Mukesh Bhatt, a regular filmmaker and once chairman of the wealthiest and most influential film producers’ body, the Guild, recorded his laments during an interview a few years ago. Someone on social media took it out and reposted it recently. Mukesh had discovered that a star’s supporting staff added up to Rs 2 crore to a film’s budget. (Bhatt’s complaint was also mentioned earlier in this column.)

Bhatt explained the breakup: Makeup artist and hairstylist: Rs 1 lakh per day; star’s driver: Rs 5,000 per day just to bring him to the set and thus oblige the producer! Another Rs 5,000 every day to the boy whose only job is to be within arm’s length of the star carrying his phone, cigarettes or whatever, and also for the other boy who acts as a hanger, carrying the change of star costume.

Moreover, the star comes in his own luxury van loaded with all five star amenities and charges Rs 20,000 per day for it, although rentals cost Rs 10,000! According to Bhatt, as a result of all this, the extra expense per day amounts to Rs 1.20 lakh for the producer!

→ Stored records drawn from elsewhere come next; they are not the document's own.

-- ==== Sys2Proof/Laws/State.lean ====
section
/-! SUPPORT. One lemma for each field of the module and each update that leaves it: no later proof unfolds a
record update. -/

namespace Sys2Proof.Machine

variable (d : Dev)

/-! ### putWord changes registers only -/

@[simp] theorem Dev.putWord_role (o : Nat) (w : Word) : (d.putWord o w).role = d.role := rfl
@[simp] theorem Dev.putWord_conn (o : Nat) (w : Word) : (d.putWord o w).conn = d.conn := rfl
@[simp] theorem Dev.putWord_power (o : Nat) (w : Word) : (d.putWord o w).power = d.power := rfl
@[simp] theorem Dev.putWord_time (o : Nat) (w : Word) : (d.putWord o w).time = d.time := rfl
@[simp] theorem Dev.putWord_evrec (o : Nat) (w : Word) : (d.putWord o w).evrec = d.evrec := rfl
@[simp] theorem Dev.putWord_hist (o : Nat) (w : Word) : (d.putWord o w).hist = d.hist := rfl
@[simp] theorem Dev.putWord_mgmt (o : Nat) (w : Word) : (d.putWord o w).mgmt = d.mgmt := rfl
@[simp] theorem Dev.putWord_trust (o : Nat) (w : Word) : (d.putWord o w).trust = d.trust := rfl
@[simp] theorem Dev.putWord_hrn (o : Nat) (w : Word) : (d.putWord o w).hrn = d.hrn := rfl
@[simp] theorem Dev.putWord_tiles (o : Nat) (w : Word) : (d.putWord o w).tiles = d.tiles := rfl
@[simp] theorem Dev.putWord_cycle (o : Nat) (w : Word) : (d.putWord o w).cycle = d.cycle := rfl
@[simp] theorem Dev.putWord_loop (o : Nat) (w : Word) : (d.putWord o w).loop = d.loop := rfl
@[simp] theorem Dev.putWord_bridle (o : Nat) (w : Word) : (d.putWord o w).bridle = d.bridle := rfl
@[simp] theorem Dev.putWord_safety (o : Nat) (w : Word) : (d.putWord o w).safety = d.safety := rfl
@[simp] theorem Dev.putWord_twin (o : Nat) (w : Word) : (d.putWord o w).twin = d.twin := rfl
@[simp] theorem Dev.putWord_life (o : Nat) (w : Word) : (d.putWord o w).life = d.life := rfl
@[simp] theorem Dev.putWord_io (o : Nat) (w : Word) : (d.putWord o w).io = d.io := rfl
@[simp] theorem Dev.putWord_can (o : Nat) (w : Word) : (d.putWord o w).can = d.can := rfl
@[simp] theorem Dev.putWord_ring (o : Nat) (w : Word) : (d.putWord o w).ring = d.ring := rfl
@[simp] theorem Dev.putWord_fab (o : Nat) (w : Word) : (d.putWord o w).fab = d.fab := rfl
@[simp] theorem Dev.putWord_free (o : Nat) (w : Word) : (d.putWord o w).free = d.free := rfl

/-! ### wr changes registers only -/

@[simp] theorem Dev.wr_role (f : Fld) (v : Nat) : (d.wr f v).role = d.role := rfl
@[simp] theorem Dev.wr_conn (f : Fld) (v : Nat) : (d.wr f v).conn = d.conn := rfl
@[simp] theorem Dev.wr_power (f : Fld) (v : Nat) : (d.wr f v).power = d.power := rfl
@[simp] theorem Dev.wr_time (f : Fld) (v : Nat) : (d.wr f v).time = d.time := rfl
@[simp] theorem Dev.wr_evrec (f : Fld) (v : Nat) : (d.wr f v).evrec = d.evrec := rfl
@[simp] theorem Dev.wr_hist (f : Fld) (v : Nat) : (d.wr f v).hist = d.hist := rfl
@[simp] theorem Dev.wr_mgmt (f : Fld) (v : Nat) : (d.wr f v).mgmt = d.mgmt := rfl
@[simp] theorem Dev.wr_trust (f : Fld) (v : Nat) : (d.wr f v).trust = d.trust := rfl
@[simp] theorem Dev.wr_hrn (f : Fld) (v : Nat) : (d.wr f v).hrn = d.hrn := rfl
@[simp] theorem Dev.wr_tiles (f : Fld) (v : Nat) : (d.wr f v).tiles = d.tiles := rfl
@[simp] theorem Dev.wr_cycle (f : Fld) (v : Nat) : (d.wr f v).cycle = d.cycle := rfl
@[simp] theorem Dev.wr_loop (f : Fld) (v : Nat) : (d.wr f v).loop = d.loop := rfl
@[simp] theorem Dev.wr_bridle (f : Fld) (v : Nat) : (d.wr f v).bridle = d.bridle := rfl
@[simp] theorem Dev.wr_safety (f : Fld) (v : Nat) : (d.wr f v).safety = d.safety := rfl
@[simp] theorem Dev.wr_twin (f : Fld) (v : Nat) : (d.wr f v).twin = d.twin := rfl
@[simp] theorem Dev.wr_life (f : Fld) (v : Nat) : (d.wr f v).life = d.life := rfl
@[simp] theorem Dev.wr_io (f : Fld) (v : Nat) : (d.wr f v).io = d.io := rfl
@[simp] theorem Dev.wr_can (f : Fld) (v : Nat) : (d.wr f v).can = d.can := rfl
@[simp] theorem Dev.wr_ring (f : Fld) (v : Nat) : (d.wr f v).ring = d.ring := rfl
@[simp] theorem Dev.wr_fab (f : Fld) (v : Nat) : (d.wr f v).fab = d.fab := rfl
@[simp] theorem Dev.wr_free (f : Fld) (v : Nat) : (d.wr f v).free = d.free := rfl

/-! ### raise changes registers only -/

@[simp] theorem Dev.raise_role (f : Fld) : (d.raise f).role = d.role := rfl
@[simp] theorem Dev.raise_conn (f : Fld) : (d.raise f).conn = d.conn := rfl
@[simp] theorem Dev.raise_power (f : Fld) : (d.raise f).power = d.power := rfl
@[simp] theorem Dev.raise_time (f : Fld) : (d.raise f).time = d.time := rfl
@[simp] theorem Dev.raise_evrec (f : Fld) : (d.raise f).evrec = d.evrec := rfl
@[simp] theorem Dev.raise_hist (f : Fld) : (d.raise f).hist = d.hist := rfl
@[simp] theorem Dev.raise_mgmt (f : Fld) : (d.raise f).mgmt = d.mgmt := rfl
@[simp] theorem Dev.raise_trust (f : Fld) : (d.raise f).trust = d.trust := rfl
@[simp] theorem Dev.raise_hrn (f : Fld) : (d.raise f).hrn = d.hrn := rfl
@[simp] theorem Dev.raise_tiles (f : Fld) : (d.raise f).tiles = d.tiles := rfl
@[simp] theorem Dev.raise_cycle (f : Fld) : (d.raise f).cycle = d.cycle := rfl
@[simp] theorem Dev.raise_loop (f : Fld) : (d.raise f).loop = d.loop := rfl
@[simp] theorem Dev.raise_bridle (f : Fld) : (d.raise f).bridle = d.bridle := rfl
@[simp] theorem Dev.raise_safety (f : Fld) : (d.raise f).safety = d.safety := rfl
@[simp] theorem Dev.raise_twin (f : Fld) : (d.raise f).twin = d.twin := rfl
@[simp] theorem Dev.raise_life (f : Fld) : (d.raise f).life = d.life := rfl
@[simp] theorem Dev.raise_io (f : Fld) : (d.raise f).io = d.io := rfl
@[simp] theorem Dev.raise_can (f : Fld) : (d.raise f).can = d.can := rfl
@[simp] theorem Dev.raise_ring (f : Fld) : (d.raise f).ring = d.ring := rfl
@[simp] theorem Dev.raise_fab (f : Fld) : (d.raise f).fab = d.fab := rfl
@[simp] theorem Dev.raise_free (f : Fld) : (d.raise f).free = d.free := rfl
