-- ==== Sys2Proof/Laws/Events.lean ====
section
/-! SUPPORT. Laws of event records: what presenting one changes. -/

namespace Sys2Proof.Machine

/-- An event presents one record and takes one free value; nothing else changes. -/
theorem Dev.event_eq (d : Dev) (e : Ev) (src : BitVec 16) (ps : List Word) :
    d.event e src ps = { d with
      free := d.free + 1, evrec := { d.evrec with presented := (d.event e src ps).evrec.presented } } := rfl

theorem presents_none (d e : Dev) (h : e.evrec.presented = d.evrec.presented) : Presents d e [] := ⟨[], by simp [h], rfl⟩

theorem presents_event (d : Dev) (e : Ev) (src : BitVec 16) (ps : List Word) : Presents d (d.event e src ps) [(e, src)] :=
  ⟨_, rfl, rfl⟩

theorem Presents.trans {d e c : Dev} {xs ys : List (Ev × BitVec 16)} (h1 : Presents d e xs) (h2 : Presents e c ys) :
    Presents d c (xs ++ ys) := by
  obtain ⟨rs, e1, m1⟩ := h1
  obtain ⟨qs, e2, m2⟩ := h2
  exact ⟨rs ++ qs, by rw [e2, e1, List.append_assoc], by rw [List.map_append, m1, m2]⟩

/-- A record after others: what was presented before it may have been presented by any change. -/
theorem Presents.event {d c : Dev} {xs : List (Ev × BitVec 16)} (h : Presents d c xs) (e : Ev) (src : BitVec 16)
    (ps : List Word) : Presents d (c.event e src ps) (xs ++ [(e, src)]) := h.trans (presents_event c e src ps)

/-- A change that presents nothing leaves what has been presented. -/
theorem Presents.of_eq {d c c' : Dev} {xs : List (Ev × BitVec 16)} (h : Presents d c xs)
    (e : c'.evrec.presented = c.evrec.presented) : Presents d c' xs := by
  obtain ⟨rs, e1, m1⟩ := h
  exact ⟨rs, by rw [e, e1], m1⟩

/-- A write to the flash: with a replacement block left it is made; with none the flash is worn. -/
theorem Dev.flashWrite_cases (d : Dev) (f : Dev → Dev) :
    (d.poolEmpty = false ∧ d.flashWrite f = f d) ∨ (d.poolEmpty = true ∧ d.flashWrite f = d.wornFlash) := by
  unfold Dev.flashWrite
  cases h : d.poolEmpty
  · exact .inl ⟨rfl, rfl⟩
  · exact .inr ⟨rfl, rfl⟩

end Sys2Proof.Machine
end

In the film industry, the filmmaker ends up working for the star, rather than giving creative input to the film. His job is reduced to keeping the star and his entourage in a good mood. Yes, you have to call the lot like the entourage, because they find it insulting to be called ‘the staff’! The producer ends up being just a purveyor and eye-catcher on the sets of his own movie.

I wonder if any star, when she demands all that luxury, remembers the time she went from office to office begging a filmmaker’s team to let him meet the producer, left his photo portfolio in these offices, survived on vada pav and traveled on local trains through Mumbai.

Why isn’t he just grateful to the filmmaker and the film industry for giving him status and wealth? Despite these riches, the stars have always been greedy. Some remove the costumes intended for a film, some even remove the wigs, and those around them do not keep the money raised in their name.

The stars have their costumers and the producer has to pay for the dresses. A star of the 1960s and 1970s was seen wearing the same shirt in five films and blaming all five producers!

Why does no producers’ organization do anything against this shameless exploitation by stars, cinemas and others concerned with cinema? Yes, they have up to four associations representing film producers. Some have disappeared, but what about the one with the biggest producers, the Guild?

Bhatt, who has shed light on all forms of exploitation a producer is subjected to, served as Guild President from 2012-2016. a benefit in kind in some way. So why cover the tracks?

The Telugu Film Chamber of Commerce (TFCC) has spoken out harshly on some issues troubling filmmakers. The decisions were taken with the agreement of all the parties concerned, so they are bound to stand.

As a result, no daily payments to drivers, makeup artists and the rest of the star’s suite. These are to be included in the remuneration of the star decided by mutual agreement per project and will be paid directly to the star or the technician.

And, to leave nothing hanging, the TFCC obliges all producers to reach agreements with the stars and technicians concerned, mentioning the fees before the beginning of the production of the film. These agreements must in turn be submitted to the TFCC for approval.

The TFCC has also decreed that an eight-week window will be maintained between theatrical and OTT releases of a film. No film will bear the name of its OTT or satellite partner either on the publicity material or in the titles of the films. He thus specifies that the film producer is the master and that it will not sell cheaply. No obligation to OTT platforms or satellite channels.

And, finally, the TFCC also solved the problems of cinema workers who had to go on strike if their demands were not met. It was decided to grant an increase of 15% and 30% to day laborers employed respectively in low and high budget films.

The Hindi filmmakers, meanwhile, will continue to be exploited, bitching over a drink, but the show will go on, because they’re not one to arm wrestle.